Question

For the curve \( y = 3x^3 - 3x^2 + 1 \) at \( x = 1 \), find the equation of the tangent.

• A. \( y = 3x - 2 \)
• B. \( y = 3x - 3 \)
• C. \( y = 3x - 1 \)
• D. \( y = x + 1 \)

Hint:

To find the tangent equation quickly: 1. Differentiate the function to get the slope. 2. Substitute the given \(x\) value to find the slope \(m\). 3. Find the corresponding \(y\)-coordinate. 4. Use the point–slope formula \(y - y_1 = m(x - x_1)\).

Answer 1

The Correct Option is C

Concept: The equation of the tangent to a curve \(y = f(x)\) at \(x = a\) is given by: \[ y - f(a) = f'(a)(x - a) \] where:

• \(f'(a)\) is the slope of the tangent obtained using differentiation.
• \(f(a)\) is the point on the curve where the tangent touches.

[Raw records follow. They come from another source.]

/-- The erase of a copy's block is put ahead of its die's work. -/
theorem saveCopy_erases {m : Mx} {b : Bool} (later : Bool) (h : 25 ≤ ppb m (saveDie m b)) : saveCopy b later m =
    addAhead (saveDie m b) (.write (sysEid 9)) (setEnt (setSys m 9 (copyWrite m b later)) (sysEid 9)
      (sysEnt (saveDie m b) (reg m (sgOff 0x44)).toNat 3 .placed)) := by
  have hlarge : ¬ppb m (saveDie m b) < 25 := Nat.not_lt.mpr h
  have hstart : saveCopy b later m = sysNext 9 (setSys m 9 (copyWrite m b later)) := by
    rw [copyWrite, if_neg hlarge]
    exact if_neg hlarge
  have hops : (copyWrite m b later).ops = ((reg m (sgOff 0x44)).toNat, .erase) ::
      (List.range 25).map (fun i => ((reg m (sgOff 0x44)).toNat + i, .table i)) := by rw [copyWrite, if_neg hlarge]
  have hdie : (copyWrite m b later).die = saveDie m b := by rw [copyWrite, if_neg hlarge]
  rw [hstart, sysNext_erase (sysW_setSys m 9 _) hops, hdie]

/-- What a copy's beginning leaves: its write, and for a block that is large enough its erase. -/
theorem saveCopy_leaves (s : State) (g : Sg) (b later : Bool) :
    let d := saveDie s.mx b
    let t := saveCopy b later { s.mx with sg := g }
    t.sg = g ∧ t.wr = (setSys s.mx 9 (copyWrite s.mx b later)).wr ∧
    (25 ≤ ppb s.mx d → ent t (sysEid 9) = some (sysEnt d (reg s.mx (sgOff 0x44)).toNat 3 .placed) ∧
      .write (sysEid 9) ∈ (die t d).ahead) ∧
    (∀ x, x ≠ d → die t x = die s.mx x) ∧ keepsBut [.sg, .wr, .ents, .die] s { s with mx := t } := by
  intro d t
  let m : Mx := { s.mx with sg := g }
  by_cases h : ppb s.mx d < 25
  · have ht : t = setSys m 9 (copyWrite m b later) := saveCopy_small later h
    rw [ht]
    exact ⟨rfl, rfl, fun hlarge => absurd h (Nat.not_lt.mpr hlarge), fun _ _ => rfl,
      rfl, fun p hp => by cases p <;> simp [Area.same, m] at hp ⊢⟩
  · have ht : t = _ := saveCopy_erases (m := m) later (Nat.not_lt.mp h)
    obtain ⟨x, hahead, hadd⟩ := addAhead_eq d (.write (sysEid 9)) (setEnt (setSys m 9 (copyWrite m b later)) (sysEid 9)
      (sysEnt d (reg m (sgOff 0x44)).toNat 3 .placed))
    rw [ht.trans hadd]
    refine ⟨rfl, rfl, fun _ => ⟨ent_setEnt _ _ _, ?_⟩, fun y hy => die_setDie_ne _ d y x hy.symm,
      rfl, fun p hp => by cases p <;> simp [Area.same, m] at hp ⊢⟩
    rw [die_setDie, hahead]
    exact List.mem_append_right _ List.mem_cons_self

/-! ## The image header (R361) -/

section
variable (m t : Mx) (q a : Nat)

theorem header_magic : sgLe (sgPut a (saveHeader m q) t) a 4 = 0x4E454553 := by
  have h := sgLe_sgPut_part t a 4 [] (leBytes 2 1 ++ leBytes 2 0 ++ leBytes 8 q ++ leBytes 8 m.md.time ++
    leBytes 8 m.dm.dose ++ List.replicate 988 0) (v := 0x4E454553) (by decide)
  simpa only [saveHeader, List.append_assoc, List.nil_append, List.length_nil, Nat.add_zero] using h

variable {q} in
theorem header_seq (hq : q < 2 ^ 64) : sgLe (sgPut a (saveHeader m q) t) (a + 8) 8 = q := by
  have h := sgLe_sgPut_part t a 8 (leBytes 4 0x4E454553 ++ leBytes 2 1 ++ leBytes 2 0)
    (leBytes 8 m.md.time ++ leBytes 8 m.dm.dose ++ List.replicate 988 0) (v := q) hq
  simpa only [saveHeader, List.append_assoc, List.length_append, length_leBytes] using h

theorem header_time (htime : m.md.time < 2 ^ 64) : sgLe (sgPut a (saveHeader m q) t) (a + 16) 8 = m.md.time := by
  have h := sgLe_sgPut_part t a 8 (leBytes 4 0x4E454553 ++ leBytes 2 1 ++ leBytes 2 0 ++ leBytes 8 q)
    (leBytes 8 m.dm.dose ++ List.replicate 988 0) (v := m.md.time) htime
  simpa only [saveHeader, List.append_assoc, List.length_append, length_leBytes] using h

theorem header_dose (hdose : m.dm.dose < 2 ^ 64) : sgLe (sgPut a (saveHeader m q) t) (a + 24) 8 = m.dm.dose := by
  have h := sgLe_sgPut_part t a 8 (leBytes 4 0x4E454553 ++ leBytes 2 1 ++ leBytes 2 0 ++ leBytes 8 q ++ leBytes 8 m.md.time)
    (List.replicate 988 0) (v := m.dm.dose) hdose
  simpa only [saveHeader, List.append_assoc, List.length_append, length_leBytes] using h

end

/-! ## A save begins (R360 to R362) -/

/-- Seeing with a save of the next SEQ in progress and its header filled. -/
def savingSg (m : Mx) : Sg :=
  { m.sg with saving := some (nextSave m), savedAt := m.md.time,
              table := memWrite m.sg.table 0x18FC00 (saveHeader m (nextSave m)) }

theorem startSave_none {m : Mx} (h : bit (saveLoc m) 31 = false ∨ m.sg.saving ≠ none) : startSave m = m := by
  refine if_pos ?_
  rcases h with h | h
  · simp [h]
  · simp [Option.ne_none_iff_isSome.mp h]

theorem startSave_begins {m : Mx} (hvalid : bit (saveLoc m) 31 = true) (hidle : m.sg.saving = none) :
    startSave m = saveCopy (saveBFirst m) false { m with sg := savingSg m } := by
  unfold startSave
  rw [if_neg (by simp [hvalid, hidle])]
  rfl

theorem seq_lt_nextSave (m : Mx) : (m.sg.copyA.valid = true → m.sg.copyA.seq < nextSave m) ∧
    (m.sg.copyB.valid = true → m.sg.copyB.seq < nextSave m) := by
  unfold nextSave
  constructor
  · intro h
    rw [if_pos h]
    omega
  · intro h
    rw [if_pos h]
    omega

/-- The fields of the header (R361), and the table below it. -/
theorem savingSg_table {m t : Mx} (ht : t.sg = savingSg m) (hseq : nextSave m < 2 ^ 64) (htime : m.md.time < 2 ^ 64)
    (hdose : m.dm.dose < 2 ^ 64) :
    sgLe t 0x18FC00 4 = 0x4E454553 ∧ sgLe t 0x18FC08 8 = nextSave m ∧ sgLe t 0x18FC10 8 = m.md.time ∧
    sgLe t 0x18FC18 8 = m.dm.dose ∧ (∀ a, a < 0x18FC00 → memGet t.sg.table a = memGet m.sg.table a) := by
  have hput : t.sg.table = (sgPut 0x18FC00 (saveHeader m (nextSave m)) m).sg.table := congrArg (·.table) ht
  have hle (a k : Nat) : sgLe t a k = sgLe (sgPut 0x18FC00 (saveHeader m (nextSave m)) m) a k := by rw [sgLe, hput, sgLe]
  rw [hle, hle, hle, hle, hput]
  exact ⟨header_magic m m (nextSave m) 0x18FC00, header_seq m m 0x18FC00 hseq, header_time m m (nextSave m) 0x18FC00 htime,
    header_dose m m (nextSave m) 0x18FC00 hdose, fun a ha => memGet_sgPut_outside m 0x18FC00 a _ (.inl ha)⟩

/-- A save begun: the statement of R360 to R362 but for what asked for it. -/
def saveBegun (s t : State) : Prop :=
  let b := saveBFirst s.mx
  let d := saveDie s.mx b
  t.mx.sg.saving = some (nextSave s.mx) ∧ t.mx.sg.savedAt = s.mx.md.time ∧
  (s.mx.sg.copyA.valid = true → s.mx.sg.copyA.seq < nextSave s.mx) ∧
  (s.mx.sg.copyB.valid = true → s.mx.sg.copyB.seq < nextSave s.mx) ∧
  sgLe t.mx 0x18FC00 4 = 0x4E454553 ∧ sgLe t.mx 0x18FC08 8 = nextSave s.mx ∧
  sgLe t.mx 0x18FC10 8 = s.mx.md.time ∧ sgLe t.mx 0x18FC18 8 = s.mx.dm.dose ∧
  (∀ a, a < 0x18FC00 → memGet t.mx.sg.table a = memGet s.mx.sg.table a) ∧
  sysW t.mx 9 = some (copyWrite s.mx b false) ∧
  (25 ≤ ppb s.mx d → ent t.mx (sysEid 9) = some (sysEnt d (reg s.mx (sgOff 0x44)).toNat 3 .placed) ∧
    .write (sysEid 9) ∈ (die t.mx d).ahead) ∧
  (∀ k, k ≠ 9 → sysW t.mx k = sysW s.mx k) ∧ (∀ x, x ≠ d → die t.mx x = die s.mx x) ∧
  keepsBut [.sg, .cp, .wr, .ents, .die] s t

/-- A save begins alike whether or not an access of the control port asked for it. -/
theorem saveBegun_startSave {s : State} (c : Cp) (hvalid : bit (saveLoc s.mx) 31 = true) (hidle : s.mx.sg.saving = none)
    (hseq : nextSave s.mx < 2 ^ 64) (htime : s.mx.md.time < 2 ^ 64) (hdose : s.mx.dm.dose < 2 ^ 64) :
    saveBegun s { s with mx := startSave { s.mx with cp := c } } := by
  let u : State := { s with mx := { s.mx with cp := c } }
  rw [startSave_begins (m := u.mx) hvalid hidle]
  obtain ⟨hsg, hwr, hlarge, hdies, hkeep⟩ := saveCopy_leaves u (savingSg u.mx) (saveBFirst s.mx) false
  obtain ⟨hmagic, hq, ht, hd, hbelow⟩ := savingSg_table hsg hseq htime hdose
  obtain ⟨hseqA, hseqB⟩ := seq_lt_nextSave s.mx
  exact ⟨congrArg (·.saving) hsg, congrArg (·.savedAt) hsg, hseqA, hseqB, hmagic, hq, ht, hd, hbelow,
    (sysW_congr 9 hwr).trans (sysW_setSys u.mx 9 _), hlarge,
    fun k hk => (sysW_congr k hwr).trans (sysW_setSys_ne u.mx 9 _ hk), hdies,
    keepsBut_trans (keepsBut_cp s c) hkeep (by simp) (by simp)⟩

/-! ## What asks for a save -/

theorem exec_save {s : State} (h : carried s (sgOff 4)) : exec .save s = .next { s with mx := startSave (cpOk s.mx) } :=
  act_access s _ true _ h

/-- The period has passed since the last save. -/
def saveDue (m : Mx) : Bool := (savePer m != 0) && decide (m.sg.savedAt + 3600000000000 * savePer m ≤ m.md.time)

theorem exec_savePeriod (s : State) :
    exec .savePeriod s = .next { s with mx := onlyIf (saveDue s.mx) startSave s.mx } := rfl

theorem saveDue_iff (m : Mx) : saveDue m = true ↔
    savePer m ≠ 0 ∧ m.sg.savedAt + 3600000000000 * savePer m ≤ m.md.time := by
  simp [saveDue]

theorem exec_savePeriod_due {s : State} (h : saveDue s.mx = true) :
    exec .savePeriod s = .next { s with mx := startSave s.mx } := by
  rw [exec_savePeriod, h]
  rfl

/-- A save asked for and one that is due begin alike. -/
theorem save_begins {s : State} {c : Instr} (hvalid : bit (saveLoc s.mx) 31 = true) (hidle : s.mx.sg.saving = none)
    (hseq : nextSave s.mx < 2 ^ 64) (htime : s.mx.md.time < 2 ^ 64) (hdose : s.mx.dm.dose < 2 ^ 64)
    (hc : c = .save ∧ carried s (sgOff 4) ∨
      c = .savePeriod ∧ savePer s.mx ≠ 0 ∧ s.mx.sg.savedAt + 3600000000000 * savePer s.mx ≤ s.mx.md.time) :
    ∃ t, exec c s = .next t ∧ saveBegun s t := by
  rcases hc with ⟨rfl, hcar⟩ | ⟨rfl, hper, hdue⟩
  · exact ⟨_, exec_save hcar, saveBegun_startSave _ hvalid hidle hseq htime hdose⟩
  · exact ⟨_, exec_savePeriod_due ((saveDue_iff s.mx).mpr ⟨hper, hdue⟩),
      saveBegun_startSave s.mx.cp hvalid hidle hseq htime hdose⟩

theorem save_ignored {s : State} (hcar : carried s (sgOff 4)) (h : bit (saveLoc s.mx) 31 = false ∨ s.mx.sg.saving ≠ none) :
    ∃ t, exec .save s = .next t ∧ t.mx.cp = { s.mx.cp with err := false } ∧ keepsBut [.cp] s t := by
  refine ⟨_, exec_save hcar, ?_⟩
  rw [startSave_none (m := cpOk s.mx) h]
  exact ⟨rfl, keepsBut_cpOk s⟩

theorem savePeriod_notDue {s : State} (h : bit (saveLoc s.mx) 31 = false ∨ s.mx.sg.saving ≠ none ∨ savePer s.mx = 0 ∨
    s.mx.md.time < s.mx.sg.savedAt + 3600000000000 * savePer s.mx) : exec .savePeriod s = .next s := by
  by_cases hdue : saveDue s.mx = true
  · obtain ⟨hper, htime⟩ := (saveDue_iff s.mx).mp hdue
    have hidle : bit (saveLoc s.mx) 31 = false ∨ s.mx.sg.saving ≠ none := by
      rcases h with h | h | h | h
      · exact .inl h
      · exact .inr h
      · exact absurd h hper
      · exact absurd htime (Nat.not_le.mpr h)
    rw [exec_savePeriod_due hdue, startSave_none hidle]
  · rw [exec_savePeriod, eq_false_of_ne_true hdue]
    rfl

/-! ## The last page-set (R361) -/

theorem crc32cBit_lt {c : Nat} (h : c < 2 ^ 32) : crc32cBit c < 2 ^ 32 := by
  unfold crc32cBit
  split
  · exact Nat.xor_lt_two_pow (by omega) (by decide)
  · omega

theorem crc32cByte_lt {c : Nat} (b : Byte) (h : c < 2 ^ 32) : crc32cByte c b < 2 ^ 32 := by
  have hb : b.toNat < 2 ^ 32 := Nat.lt_trans b.isLt (by decide)
  unfold crc32cByte
  iterate 8 apply crc32cBit_lt
  exact Nat.xor_lt_two_pow h hb

theorem crc32c_lt (l : List Byte) : crc32c l < 2 ^ 32 := by
  have hfold (c : Nat) (h : c < 2 ^ 32) : l.foldl crc32cByte c < 2 ^ 32 := by
    induction l generalizing c with
    | nil => exact h
    | cons b l ih => exact ih _ (crc32cByte_lt b h)
  exact Nat.xor_lt_two_pow (hfold _ (by decide)) (by decide)

/-- ICRC: over the 24 page-sets copied, and the last but for its four bytes. -/
def saveCheck (m : Mx) : Nat :=
  crc32c (m.sg.image.take 0x180000 ++ (memRead (savedTable m) 0x180000 65536).take 65532)

theorem tablePage_last_bytes (m : Mx) :
    (tablePage 24 m).1 = (memRead (savedTable m) 0x180000 65536).take 65532 ++ leBytes 4 (saveCheck m) := rfl

theorem tablePage_last_table (m : Mx) :
    (tablePage 24 m).2.sg.table = (sgPut 0x18FFFC (leBytes 4 (saveCheck m)) m).sg.table := rfl

theorem tablePage_last_check (m : Mx) : sgLe (tablePage 24 m).2 0x18FFFC 4 = saveCheck m := by
  rw [sgLe, tablePage_last_table]
  exact sgLe_sgPut m 0x18FFFC (crc32c_lt _)

theorem length_memRead (t : Mem) (a n : Nat) : (memRead t a n).length = n := by simp [memRead]

theorem tablePage_last (m : Mx) : sgLe (tablePage 24 m).2 0x18FFFC 4 = saveCheck m ∧
    (tablePage 24 m).1.drop 65532 = leBytes 4 (sgLe (tablePage 24 m).2 0x18FFFC 4) ∧
    (∀ a, a < 0x18FFFC → memGet (tablePage 24 m).2.sg.table a = memGet m.sg.table a) := by
  refine ⟨tablePage_last_check m, ?_, fun a ha => ?_⟩
  · have hlen : ((memRead (savedTable m) 0x180000 65536).take 65532).length = 65532 := by
      rw [List.length_take, length_memRead]
      decide
    rw [tablePage_last_check, tablePage_last_bytes, List.drop_left' hlen]
  · rw [tablePage_last_table]
    exact memGet_sgPut_outside m 0x18FFFC a _ (.inl ha)

/-! ## A copy written through (R362) -/

section
variable {m : Mx} {w : SysW} {q x : Nat} (hw : sysW m 9 = some w) (hsaving : m.sg.saving = some q)
  (hended : w.ended = some (0, x))
include hw hsaving hended

theorem saveTurn_later (hlater : w.later = true) : saveTurn m = setSaveCopy w.copyB { valid := true, seq := q } m := by
  simp [saveTurn, hw, hsaving, hended, hlater]

theorem saveTurn_first (hlater : w.later = false) :
    saveTurn m = saveCopy (!w.copyB) true (dropSys (setSaveCopy w.copyB { valid := true, seq := q } m) 9) := by
  simp [saveTurn, hw, hsaving, hended, hlater]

Thus, we first find the derivative to determine the slope and then use the point–slope form of a straight line.
Step 1: {Differentiate the given function.} Given \[ y = 3x^3 - 3x^2 + 1 \] Differentiating with respect to \(x\): \[ \frac{dy}{dx} = 9x^2 - 6x \] This represents the slope of the tangent at any point \(x\).
Step 2: {Find the slope at \(x = 1\).} \[ m = 9(1)^2 - 6(1) \] \[ m = 9 - 6 = 3 \] Thus, the slope of the tangent is \(m = 3\).
Step 3: {Find the point on the curve at \(x = 1\).} Substitute \(x=1\) into the original equation: \[ y = 3(1)^3 - 3(1)^2 + 1 \] \[ y = 3 - 3 + 1 \] \[ y = 1 \] So the point of tangency is \[ (1,1) \]
Step 4: {Use the point–slope form of the tangent line.} \[ y - y_1 = m(x - x_1) \] Substituting \(m=3\), \(x_1=1\), \(y_1=1\): \[ y - 1 = 3(x - 1) \] \[ y - 1 = 3x - 3 \] \[ y = 3x - 2 \]